BEIJING -- Demonstrators angry at a crackdown on dogs staged a noisy protest in China's capital on Saturday, decrying police killings of dogs and new limits on pet ownership.

About 200 police strung up tape to cordon off the roughly 500 demonstrators who waved signs and chanted near the entrance to the Beijing Zoo. Many clutched stuffed animals and wore buttons that said "Stop the indiscriminate killing."

Police detained at least 18 demonstrators in nearby vans for several hours before releasing them, protesters said. Police declined comment.

Touching off the demonstration were new restrictions that limit households to one dog and ban larger breeds. Police in recent days have gone through city neighborhoods, seizing unregistered dogs and beating some of them to death, witnesses said.

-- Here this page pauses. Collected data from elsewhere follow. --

def execAabandon (o : OpPss) (s : State) : Out :=
  let x := srcS s o.a
  let a := actIx x
  let save : BitVec 16 := x.extractLsb' 12 16
  let w := srcS s o.b
  notInComp s fun _ =>
    orTrap (actReason s a true false) s fun _ =>
      let go (s : State) : Out :=
        afterRelease s fun s =>
          let s := landSlot s
          if (actGet s a).st ≠ .opened ∨ (actGet s a).nsave < save then .next (s.remoteP o.d true)
          else
            .next ((startAbandon s a save (if w = 0 then none else some (w.setWidth 52)) s.sl.asn (dieOf s.cur) s.gate).remoteP o.d false)
      if w = 0 then go s else withAddr [.wr] (w.setWidth 52) 8 s s fun s _ => go s

/-- The activity of the executing compensation task. -/
def compAct (s : State) : BitVec 12 := ((s.task (curTask s)).comp.map fun e => e.1).getD 0

/-- CEND: success ends the step; failure makes the activity FAILED and traps. -/
def execCend (o : OpA) (s : State) : Out :=
  let isComp := (s.task (curTask s)).kind == .comp
  if !isComp && !s.sl.sup then .next (s.trap 0x0502 0 2)
  else if (srcS s o.a).getLsbD 0 then
    let a := compAct s
    let s := modAct s a fun x => { x with st := .failed }
    let mark (b : Abandon) : Abandon := if b.task = some (curTask s) then { b with failed := some a, tfail := true } else b
    let s : State := { s with abandons := s.abandons.map mark }
    let s := s.modSl fun sl => { sl with cfail := true }
    .next (s.trap 0x0503 (a.setWidth 64) 2)
  else .next ((askCkpt s).leaveBy (.final .done 0))

/-- Whether the activity is the one whose failure an abandonment awaits. -/
def failedAt (b : Abandon) (a : BitVec 12) : Bool := b.failed == some a

def execAresume (o : OpSS) (s : State) : Out :=
  if !s.sl.sup then .next s.privilege
  else
    let a := actIx (srcS s o.a)
    orTrap (actReason s a false false) s fun _ =>
      if (actGet s a).st ≠ .failed then .next s
      else
        let s := modAct s a fun x => { x with st := .abandoning }
        let s := if (srcS s o.b).getLsbD 0 then popEntry s a else s
        let resume (b : Abandon) : Abandon := if failedAt b a then { b with failed := none } else b
        .next { s with abandons := s.abandons.map resume }

/-- The 64-bit status word of an abandonment, translated again at its write (R323). What is left of the abandonment where the
host has still to grant the page, which is asked for (R364). -/
def writeStatus (s : State) (b : Abandon) (v : Nat) : State × Option Abandon :=
  match b.status with
  | none => (s, none)
  | some w =>
    match xlateU s (128 * b.die) lauMaster b.asn false .wr w with
    | .ok pa _ _ => (engineWrite s lauMaster false ⟨pa.toNat, 8, v, 2 ^ 64 - 1⟩, none)
    | .fault _ => ((seeRefusal s b.asn w).recordD 0 3 1 0 lauMaster 0x51 w 0, none)
    | .ask => (askPage s b.asn w .wr, some { b with
        set := []
        owed := some v })

def execAdiscard (o : OpA) (s : State) : Out :=
  if !s.sl.sup then .next s.privilege
  else
    let a := actIx (srcS s o.a)
    orTrap (actReason s a false false) s fun _ =>
      if (actGet s a).st ≠ .failed then .next s
      else
        let s := commitAct s a
        let (s, owed) := match s.abandons.find? fun b => b.act == a && b.owed.isNone with
          | some b => writeStatus s b 4
          | none => (s, none)
        let leave (b : Abandon) : Abandon :=
          if b.set.contains a then
            { b with
              set := b.set.filter (· != a)
              failed := if failedAt b a then none else b.failed
              dropped := b.dropped || b.act == a }
          else b
        .next { s with abandons := s.abandons.map leave ++ owed.toList }

/-! ## The long-activity unit (R323 to R326) -/

/-- Whether a member of an abandonment's set has been undone as far as it goes. -/
def undone (s : State) (b : Abandon) (a : BitVec 12) : Bool :=
  let x := actGet s a
  match x.top with
  | none => true
  | some e => a == b.act && b.save != 0 && isSave s e && x.nsave == b.save

/-- The heads: each member not undone, with its newest entry. -/
def heads (s : State) (b : Abandon) : List (BitVec 12 × (Nat × Nat)) :=
  b.set.filterMap fun a => if undone s b a then none else (actGet s a).top.map fun e => (a, e)

/-- Whether `a` is tied, directly or through other ties, to `c`. -/
def tiedTo (s : State) (a c : BitVec 12) : Bool :=
  let step (l : List (BitVec 12)) : List (BitVec 12) := (l ++ l.foldl (fun acc x => acc ++ (actGet s x).ties) []).eraseDups
  ((List.range s.acts.length).foldl (fun l _ => step l) (actGet s a).ties).contains c

/-- The head of the highest activity index. -/
def highest (l : List (BitVec 12 × (Nat × Nat))) : Option (BitVec 12 × (Nat × Nat)) :=
  l.foldl (fun acc h => match acc with
    | none => some h
    | some g => if g.1 < h.1 then some h else some g) none

/-- The choice of R324 among the heads. -/
def chooseHead (s : State) (b : Abandon) (hs : List (BitVec 12 × (Nat × Nat))) : Option (BitVec 12 × (Nat × Nat)) :=
  let rest := b.set.foldl (fun acc a => acc ++ actChain s a) []
  let blocked (e : Nat × Nat) : Bool := (objsOf s e).any fun o =>
    rest.any fun f => f != e && (objsOf s f).any fun p => p.1 == o.1 && decide (o.2 < p.2)
  let free := hs.filter fun h => !blocked h.2
  let el := if free.isEmpty then hs else free
  let best := el.filter fun h => !(el.any fun g => g.1 != h.1 && tiedTo s g.1 h.1 && !tiedTo s h.1 g.1)
  highest (if best.isEmpty then el else best)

"All of us who have dogs to walk are feeling very anxious," said Wu Jiang, a protester and pet shop owner who has a yellow Labrador retriever. "Most of us only dare come out at night and even then we have to be really careful."

Keeping pets has been controversial in China for decades. Banned as a middle-class habit during the radical Cultural Revolution of the 1960s and '70s, dog-raising surged anew with the introduction of free-market reforms.

Complaints about vicious dogs, barking and excrement-covered sidewalks prompted Beijing to impose height limits in 1995, banning dogs taller than 14 inches from the city center. Many cities have enacted similar measures.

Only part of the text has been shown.